*Task to complete:*
The lines to repeat are those below from the one containing "(s.status.phase = .wait ∧ t.status.phase = .read" down to the one containing "outstanding request, or", both included; reproduce them exactly and nothing else.

%%

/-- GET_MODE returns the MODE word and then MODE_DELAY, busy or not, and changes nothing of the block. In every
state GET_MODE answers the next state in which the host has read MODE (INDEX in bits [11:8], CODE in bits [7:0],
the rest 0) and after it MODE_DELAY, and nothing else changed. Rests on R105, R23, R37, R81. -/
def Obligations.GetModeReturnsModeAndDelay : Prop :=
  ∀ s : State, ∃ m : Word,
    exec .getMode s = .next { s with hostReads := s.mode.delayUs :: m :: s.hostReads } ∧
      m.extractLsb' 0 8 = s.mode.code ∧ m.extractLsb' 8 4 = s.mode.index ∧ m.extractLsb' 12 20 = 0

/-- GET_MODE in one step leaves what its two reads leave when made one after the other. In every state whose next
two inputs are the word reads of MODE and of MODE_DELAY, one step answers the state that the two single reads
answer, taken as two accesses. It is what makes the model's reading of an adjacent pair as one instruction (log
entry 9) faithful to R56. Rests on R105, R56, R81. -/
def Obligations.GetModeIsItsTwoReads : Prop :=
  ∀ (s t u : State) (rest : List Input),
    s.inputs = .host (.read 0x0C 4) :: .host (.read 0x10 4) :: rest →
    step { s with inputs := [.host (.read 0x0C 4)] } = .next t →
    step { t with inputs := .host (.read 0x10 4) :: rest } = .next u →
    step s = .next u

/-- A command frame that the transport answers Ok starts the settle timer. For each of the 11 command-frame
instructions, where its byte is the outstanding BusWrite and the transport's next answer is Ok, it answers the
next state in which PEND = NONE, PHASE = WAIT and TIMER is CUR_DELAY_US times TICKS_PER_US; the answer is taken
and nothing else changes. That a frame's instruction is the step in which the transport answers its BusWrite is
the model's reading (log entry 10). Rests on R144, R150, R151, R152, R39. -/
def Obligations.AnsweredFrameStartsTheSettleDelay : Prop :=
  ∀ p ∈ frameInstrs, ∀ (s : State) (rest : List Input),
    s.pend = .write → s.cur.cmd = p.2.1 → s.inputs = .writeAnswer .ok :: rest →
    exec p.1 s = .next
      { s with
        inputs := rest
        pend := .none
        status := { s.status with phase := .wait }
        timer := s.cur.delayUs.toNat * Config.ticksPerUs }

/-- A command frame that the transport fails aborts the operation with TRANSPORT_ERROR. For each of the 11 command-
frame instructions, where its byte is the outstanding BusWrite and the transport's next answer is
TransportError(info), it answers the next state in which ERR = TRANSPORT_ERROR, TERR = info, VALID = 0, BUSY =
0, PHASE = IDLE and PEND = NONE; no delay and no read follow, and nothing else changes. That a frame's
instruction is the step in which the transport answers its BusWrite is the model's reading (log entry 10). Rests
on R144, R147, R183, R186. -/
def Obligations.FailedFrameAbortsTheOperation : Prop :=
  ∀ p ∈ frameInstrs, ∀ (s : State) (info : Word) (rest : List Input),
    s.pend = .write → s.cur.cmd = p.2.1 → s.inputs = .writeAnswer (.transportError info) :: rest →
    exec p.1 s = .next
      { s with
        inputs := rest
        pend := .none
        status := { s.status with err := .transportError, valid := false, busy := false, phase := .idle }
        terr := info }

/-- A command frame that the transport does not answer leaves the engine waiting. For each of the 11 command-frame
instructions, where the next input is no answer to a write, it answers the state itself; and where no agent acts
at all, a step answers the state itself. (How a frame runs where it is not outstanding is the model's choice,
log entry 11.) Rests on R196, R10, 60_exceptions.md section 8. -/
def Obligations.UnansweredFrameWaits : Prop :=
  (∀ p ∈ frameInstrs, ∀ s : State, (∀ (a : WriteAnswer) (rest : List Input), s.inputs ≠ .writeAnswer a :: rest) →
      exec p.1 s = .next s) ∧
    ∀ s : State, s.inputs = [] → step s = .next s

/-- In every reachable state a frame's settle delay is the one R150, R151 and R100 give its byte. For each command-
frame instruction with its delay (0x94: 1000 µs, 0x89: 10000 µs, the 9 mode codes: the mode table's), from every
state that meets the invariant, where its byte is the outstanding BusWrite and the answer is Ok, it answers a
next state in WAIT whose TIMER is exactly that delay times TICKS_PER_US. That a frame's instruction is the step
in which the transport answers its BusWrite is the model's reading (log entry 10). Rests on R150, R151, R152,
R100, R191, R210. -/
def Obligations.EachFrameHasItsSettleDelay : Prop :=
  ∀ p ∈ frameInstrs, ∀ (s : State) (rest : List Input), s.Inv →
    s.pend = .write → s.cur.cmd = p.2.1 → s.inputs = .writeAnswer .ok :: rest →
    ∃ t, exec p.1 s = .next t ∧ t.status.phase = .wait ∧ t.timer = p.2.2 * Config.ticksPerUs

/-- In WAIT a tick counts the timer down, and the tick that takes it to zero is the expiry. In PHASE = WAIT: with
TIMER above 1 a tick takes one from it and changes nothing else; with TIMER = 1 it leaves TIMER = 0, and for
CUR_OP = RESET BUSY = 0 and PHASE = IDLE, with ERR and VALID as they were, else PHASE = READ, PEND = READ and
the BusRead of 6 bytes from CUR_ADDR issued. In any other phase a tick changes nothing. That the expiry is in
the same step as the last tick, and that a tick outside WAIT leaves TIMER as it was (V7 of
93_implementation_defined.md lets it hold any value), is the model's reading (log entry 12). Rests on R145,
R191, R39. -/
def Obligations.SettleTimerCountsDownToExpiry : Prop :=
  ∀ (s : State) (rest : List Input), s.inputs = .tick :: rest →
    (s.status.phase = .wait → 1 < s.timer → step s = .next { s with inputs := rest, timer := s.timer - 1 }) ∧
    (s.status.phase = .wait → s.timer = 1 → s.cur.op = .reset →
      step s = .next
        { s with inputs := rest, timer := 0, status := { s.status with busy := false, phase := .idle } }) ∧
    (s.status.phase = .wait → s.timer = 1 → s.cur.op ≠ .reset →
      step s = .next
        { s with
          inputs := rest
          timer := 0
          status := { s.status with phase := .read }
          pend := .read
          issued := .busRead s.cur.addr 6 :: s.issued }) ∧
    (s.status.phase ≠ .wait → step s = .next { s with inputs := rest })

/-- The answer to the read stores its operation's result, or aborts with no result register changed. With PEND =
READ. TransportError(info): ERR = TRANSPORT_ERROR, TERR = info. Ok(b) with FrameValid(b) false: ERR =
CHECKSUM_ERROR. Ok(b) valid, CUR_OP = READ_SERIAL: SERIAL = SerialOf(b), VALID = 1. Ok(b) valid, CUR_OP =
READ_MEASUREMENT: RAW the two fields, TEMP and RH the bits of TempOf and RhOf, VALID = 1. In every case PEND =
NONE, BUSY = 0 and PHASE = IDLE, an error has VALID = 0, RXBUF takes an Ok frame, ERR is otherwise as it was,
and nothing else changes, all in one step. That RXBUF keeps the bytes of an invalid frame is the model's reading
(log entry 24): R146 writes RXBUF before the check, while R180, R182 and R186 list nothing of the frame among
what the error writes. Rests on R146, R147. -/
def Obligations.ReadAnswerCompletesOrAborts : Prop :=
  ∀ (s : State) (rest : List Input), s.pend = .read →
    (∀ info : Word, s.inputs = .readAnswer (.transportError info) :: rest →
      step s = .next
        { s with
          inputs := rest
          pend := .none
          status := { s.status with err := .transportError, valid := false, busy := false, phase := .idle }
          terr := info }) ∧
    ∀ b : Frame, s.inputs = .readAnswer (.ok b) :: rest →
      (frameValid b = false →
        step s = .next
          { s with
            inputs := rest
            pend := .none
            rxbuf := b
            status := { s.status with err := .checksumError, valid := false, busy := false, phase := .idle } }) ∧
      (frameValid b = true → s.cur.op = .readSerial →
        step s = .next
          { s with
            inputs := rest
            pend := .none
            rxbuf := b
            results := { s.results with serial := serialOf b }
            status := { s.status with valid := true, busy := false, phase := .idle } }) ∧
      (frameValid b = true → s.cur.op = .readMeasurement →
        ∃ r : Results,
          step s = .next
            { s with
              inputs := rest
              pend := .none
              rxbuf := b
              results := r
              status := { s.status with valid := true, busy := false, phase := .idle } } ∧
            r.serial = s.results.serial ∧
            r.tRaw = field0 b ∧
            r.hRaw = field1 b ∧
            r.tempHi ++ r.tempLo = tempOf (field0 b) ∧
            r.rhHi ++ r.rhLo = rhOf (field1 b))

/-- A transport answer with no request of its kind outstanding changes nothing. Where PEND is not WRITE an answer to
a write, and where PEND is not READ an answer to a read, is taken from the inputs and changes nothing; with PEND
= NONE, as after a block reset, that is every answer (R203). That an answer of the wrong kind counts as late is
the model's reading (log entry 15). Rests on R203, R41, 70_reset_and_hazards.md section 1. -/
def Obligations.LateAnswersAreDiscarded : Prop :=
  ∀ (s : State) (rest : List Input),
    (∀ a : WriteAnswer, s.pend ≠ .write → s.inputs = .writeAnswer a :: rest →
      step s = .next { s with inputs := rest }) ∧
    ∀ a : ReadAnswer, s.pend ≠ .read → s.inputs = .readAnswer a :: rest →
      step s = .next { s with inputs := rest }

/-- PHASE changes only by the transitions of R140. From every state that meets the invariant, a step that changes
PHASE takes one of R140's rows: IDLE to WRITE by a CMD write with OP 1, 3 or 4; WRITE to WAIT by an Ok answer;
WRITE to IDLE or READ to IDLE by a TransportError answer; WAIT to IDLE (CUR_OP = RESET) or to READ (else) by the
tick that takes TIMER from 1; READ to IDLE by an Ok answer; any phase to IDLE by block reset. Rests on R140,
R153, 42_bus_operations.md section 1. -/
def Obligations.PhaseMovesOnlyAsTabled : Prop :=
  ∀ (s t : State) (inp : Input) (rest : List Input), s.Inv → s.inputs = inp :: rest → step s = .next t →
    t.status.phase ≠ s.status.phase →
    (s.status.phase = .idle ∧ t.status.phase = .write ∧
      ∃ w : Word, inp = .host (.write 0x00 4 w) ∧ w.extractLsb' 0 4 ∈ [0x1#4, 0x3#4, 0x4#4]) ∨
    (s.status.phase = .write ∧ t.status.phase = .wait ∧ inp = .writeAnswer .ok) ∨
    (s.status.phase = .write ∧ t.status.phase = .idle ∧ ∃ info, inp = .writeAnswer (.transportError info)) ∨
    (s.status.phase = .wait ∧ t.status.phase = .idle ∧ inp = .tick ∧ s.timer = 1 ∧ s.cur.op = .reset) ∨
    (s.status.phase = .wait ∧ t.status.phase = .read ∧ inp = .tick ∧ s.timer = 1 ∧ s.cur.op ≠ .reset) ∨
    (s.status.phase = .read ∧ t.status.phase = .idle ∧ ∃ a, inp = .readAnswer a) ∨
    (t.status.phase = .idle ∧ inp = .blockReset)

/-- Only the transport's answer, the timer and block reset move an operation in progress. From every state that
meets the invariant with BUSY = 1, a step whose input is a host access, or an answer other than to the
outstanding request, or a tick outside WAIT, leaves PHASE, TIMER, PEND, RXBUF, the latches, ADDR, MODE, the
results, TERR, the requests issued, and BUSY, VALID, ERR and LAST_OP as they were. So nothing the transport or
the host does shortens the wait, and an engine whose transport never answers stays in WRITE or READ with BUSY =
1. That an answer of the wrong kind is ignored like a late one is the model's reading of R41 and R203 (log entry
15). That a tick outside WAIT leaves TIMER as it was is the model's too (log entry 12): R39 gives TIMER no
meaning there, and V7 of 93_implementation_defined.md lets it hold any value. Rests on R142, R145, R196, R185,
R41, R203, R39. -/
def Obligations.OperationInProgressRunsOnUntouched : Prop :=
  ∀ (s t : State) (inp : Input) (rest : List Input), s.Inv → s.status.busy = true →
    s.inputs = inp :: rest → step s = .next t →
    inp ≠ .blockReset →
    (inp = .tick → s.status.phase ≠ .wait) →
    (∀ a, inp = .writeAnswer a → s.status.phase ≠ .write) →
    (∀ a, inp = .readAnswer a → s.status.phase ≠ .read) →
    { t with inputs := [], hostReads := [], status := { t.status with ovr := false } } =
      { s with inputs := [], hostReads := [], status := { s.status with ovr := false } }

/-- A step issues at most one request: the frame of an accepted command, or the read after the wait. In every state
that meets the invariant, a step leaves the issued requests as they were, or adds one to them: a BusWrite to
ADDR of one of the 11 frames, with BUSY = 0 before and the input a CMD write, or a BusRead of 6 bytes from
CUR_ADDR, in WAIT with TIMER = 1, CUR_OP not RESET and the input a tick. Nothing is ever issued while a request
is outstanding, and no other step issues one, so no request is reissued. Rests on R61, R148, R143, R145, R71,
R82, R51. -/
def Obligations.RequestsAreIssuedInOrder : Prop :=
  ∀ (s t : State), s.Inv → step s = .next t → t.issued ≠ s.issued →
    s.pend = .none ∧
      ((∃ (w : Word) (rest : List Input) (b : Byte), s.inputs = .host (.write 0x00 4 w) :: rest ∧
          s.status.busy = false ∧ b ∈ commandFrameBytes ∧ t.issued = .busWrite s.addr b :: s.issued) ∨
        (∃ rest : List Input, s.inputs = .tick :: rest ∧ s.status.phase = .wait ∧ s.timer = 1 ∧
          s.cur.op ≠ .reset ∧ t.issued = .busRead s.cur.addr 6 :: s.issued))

%%
%%

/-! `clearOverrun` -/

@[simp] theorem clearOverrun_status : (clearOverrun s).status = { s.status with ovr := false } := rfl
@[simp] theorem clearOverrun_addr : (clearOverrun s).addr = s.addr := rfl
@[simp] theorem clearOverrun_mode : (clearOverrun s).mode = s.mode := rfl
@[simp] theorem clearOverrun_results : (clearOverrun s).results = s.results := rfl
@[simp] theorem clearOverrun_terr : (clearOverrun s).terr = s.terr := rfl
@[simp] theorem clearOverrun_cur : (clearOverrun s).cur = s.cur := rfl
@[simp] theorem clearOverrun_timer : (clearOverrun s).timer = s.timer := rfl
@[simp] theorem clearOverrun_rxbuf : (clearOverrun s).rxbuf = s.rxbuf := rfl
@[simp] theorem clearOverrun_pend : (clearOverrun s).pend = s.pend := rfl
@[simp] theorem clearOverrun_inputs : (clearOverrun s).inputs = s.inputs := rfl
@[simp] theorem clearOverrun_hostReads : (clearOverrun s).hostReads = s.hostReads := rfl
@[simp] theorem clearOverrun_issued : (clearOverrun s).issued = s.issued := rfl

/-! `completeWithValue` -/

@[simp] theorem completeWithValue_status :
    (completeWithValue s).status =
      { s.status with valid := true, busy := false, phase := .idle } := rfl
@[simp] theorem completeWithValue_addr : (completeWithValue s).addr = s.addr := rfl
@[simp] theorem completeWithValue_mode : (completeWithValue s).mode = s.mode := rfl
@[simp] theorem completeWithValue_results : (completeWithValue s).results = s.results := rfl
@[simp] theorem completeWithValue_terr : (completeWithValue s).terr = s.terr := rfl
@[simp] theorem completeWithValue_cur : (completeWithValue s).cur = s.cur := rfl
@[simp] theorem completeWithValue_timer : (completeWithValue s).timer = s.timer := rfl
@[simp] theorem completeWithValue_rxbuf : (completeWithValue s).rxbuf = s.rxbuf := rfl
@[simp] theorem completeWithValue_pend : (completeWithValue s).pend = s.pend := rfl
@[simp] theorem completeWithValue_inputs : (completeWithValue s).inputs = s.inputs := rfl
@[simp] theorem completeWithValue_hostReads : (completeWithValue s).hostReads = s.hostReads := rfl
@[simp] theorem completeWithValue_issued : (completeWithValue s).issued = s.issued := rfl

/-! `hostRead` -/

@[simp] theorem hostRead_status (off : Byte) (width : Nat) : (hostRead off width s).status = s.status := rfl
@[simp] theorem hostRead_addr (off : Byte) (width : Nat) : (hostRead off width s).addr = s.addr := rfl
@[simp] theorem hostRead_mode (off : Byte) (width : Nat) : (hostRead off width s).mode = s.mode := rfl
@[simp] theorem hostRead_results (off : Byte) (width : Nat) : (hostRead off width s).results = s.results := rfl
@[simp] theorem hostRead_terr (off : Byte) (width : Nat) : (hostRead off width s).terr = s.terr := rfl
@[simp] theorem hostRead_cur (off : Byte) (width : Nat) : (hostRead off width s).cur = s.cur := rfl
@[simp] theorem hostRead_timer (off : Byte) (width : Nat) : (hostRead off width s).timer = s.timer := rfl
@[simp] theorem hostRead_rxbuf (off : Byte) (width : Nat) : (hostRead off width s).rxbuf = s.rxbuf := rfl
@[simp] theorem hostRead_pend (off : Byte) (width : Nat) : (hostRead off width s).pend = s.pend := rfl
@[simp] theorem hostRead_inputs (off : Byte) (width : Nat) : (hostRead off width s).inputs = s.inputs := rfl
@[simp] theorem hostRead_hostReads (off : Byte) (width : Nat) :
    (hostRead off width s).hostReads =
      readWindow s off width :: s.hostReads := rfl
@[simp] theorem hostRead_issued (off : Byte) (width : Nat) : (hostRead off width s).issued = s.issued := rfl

%%

*Answer below:*
    (s.status.phase = .wait ∧ t.status.phase = .read ∧ inp = .tick ∧ s.timer = 1 ∧ s.cur.op ≠ .reset) ∨
    (s.status.phase = .read ∧ t.status.phase = .idle ∧ ∃ a, inp = .readAnswer a) ∨
    (t.status.phase = .idle ∧ inp = .blockReset)

/-- Only the transport's answer, the timer and block reset move an operation in progress. From every state that
meets the invariant with BUSY = 1, a step whose input is a host access, or an answer other than to the
outstanding request, or a tick outside WAIT, leaves PHASE, TIMER, PEND, RXBUF, the latches, ADDR, MODE, the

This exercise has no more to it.